How should I change the above code to make it display the following:

List(1, 2)

i.e. override val t sets the value of t for u in the trait T?

Answer 1

One way to do this is to delay evaluation of u by using def or lazy val as follows:

trait T {
  def t = 3
  def u = 1::t::Nil
}

class U extends T {
  override def t = 2
}

(new U).u

or

trait T {
  val t = 3
  lazy val u = 1::t::Nil
}

class U extends T {
  override val t = 2
}

(new U).u 

The differences are as follows:

• val makes an expression evaluate during initialization
• def makes an expression evaluate each time u is used
• lazy val makes it evaluated on first u usage and caches the result

Answer 2

Try using an early initializer:

scala> trait T {
     |   val t = 3
     |   val u = 1::t::Nil
     | }
defined trait T

scala> class U extends {
     | override val t = 2;
     | } with T
defined class U

scala> (new U).u
res1: List[Int] = List(1, 2)

See e.g. here for more information about early initialization.

Answer 3

All scala declarative style is just an illusion. Scala is build upon a jvm and works like java.

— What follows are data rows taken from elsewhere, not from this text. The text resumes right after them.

-- ==== Sys2Proof/Machine/Port.lean ====
section
/-! DEFINITION. The host port (70_reset_and_hazards.md R246): the host's moves, which land between steps, and what the
host can read. -/

namespace Sys2Proof.Machine

/-- A host operation that acts on the engine (70_reset_and_hazards.md R246). -/
inductive PortOp where
  | reset
  | start
  | writeS (r : SReg) (v : Scalar)
  | writeV (r : VReg) (w : Vec)
  | writeM (j : Nat) (w : Vec)
  | writeCommand (i : Nat) (w : CmdWord)
  | writeCsr (n : Nat) (v : BitVec 64)
  deriving DecidableEq, Repr

/-- The engine is RUNNING, so the host must not touch registers, store or command memory (20_memory.md R62). -/
def State.isRunning (s : State) : Bool := s.runState == .running

/-- One host operation. `start` has no effect in RUNNING and in FAULTED; a write in RUNNING is a move the host must not
make; a write that does not exist is refused whatever the state (70_reset_and_hazards.md R246; log 6). -/
def port (op : PortOp) (s : State) : Host.Outcome State Fault Refusal :=
  match op with
  | .reset => .next s.toReset
  | .start => if s.runState = .idle ∨ s.runState = .halted then .next s.toRunning else .next s
  | .writeS r v => if s.isRunning then .refused .hostMustNot else .next (s.writeS r v)
  | .writeV r w => if s.isRunning then .refused .hostMustNot else .next (s.writeV r w)
  | .writeM j w =>
    if s.capV ≤ j then .refused .hostCannot
    else if s.isRunning then .refused .hostMustNot
    else .next (s.setStore (Memory.setVec s.store j w))
  | .writeCommand i w =>
    if s.program.length ≤ i then .refused .hostCannot
    else if s.isRunning then .refused .hostMustNot
    else .next { s with program := s.program.set i w }
  | .writeCsr _ _ => .refused .hostCannot

/-- The control and status registers by number, bits above a register's width zero (10_state.md R25). -/
def State.csr (s : State) : Nat → Option (BitVec 64)
  | 0 => some (s.runState.code.setWidth 64)
  | 1 => some (s.pc.setWidth 64)
  | 2 => some (s.cause.code.setWidth 64)
  | 3 => some s.finfo
  | 4 => some (s.fpc.setWidth 64)
  | 5 => some s.cap
  | 6 => some s.capMax
  | 7 => some (Config.idr.setWidth 64)
  | _ => none

/-- The host reads CSR `n`: in RUNNING only `STATE` answers (70_reset_and_hazards.md R246; log 14). -/
def portReadCsr (s : State) (n : Nat) : Option (BitVec 64) := if s.isRunning ∧ n ≠ 0 then none else s.csr n

/-- The host reads a scalar register, outside RUNNING (R246). -/
def portReadS (s : State) (r : SReg) : Option Scalar := if s.isRunning then none else some (s.readS r)

/-- The host reads a vector register, outside RUNNING (R246). -/
def portReadV (s : State) (r : VReg) : Option Vec := if s.isRunning then none else some (s.readV r)

/-- The host reads `M[j]` for `j < CAPV`, outside RUNNING (R246). -/
def portReadM (s : State) (j : Nat) : Option Vec :=
  if s.isRunning ∨ s.capV ≤ j then none else some (Memory.vec s.store j)

/-- The host reads command word `i < PLEN`, outside RUNNING (R246). -/
def portReadCommand (s : State) (i : Nat) : Option CmdWord := if s.isRunning then none else s.program[i]?

/-- The level output `done` (60_exceptions.md R221). -/
def State.doneLine (s : State) : Bool := s.runState == .halted

/-- The level output `fault` (60_exceptions.md R221). -/
def State.faultLine (s : State) : Bool := s.runState == .faulted

end Sys2Proof.Machine
end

Evetything is a class and should be independent on its usage (java is not c++ and supports incremental build with its pros and cons). Every trait has its own initialization code and multi-trait class runs respective initialization code one by one. If you use some AnyRef that is declared only in a subclass than that its value will be set for null during initialization.

I guard myself with specifing convention rule: every val should be either final or lazy (why using plain val in non-final classes) . So I don't care about initialization order and may pretend further that I'm using declarative language.

Also I'm using option -Xcheckinit: Add runtime check to field accessors.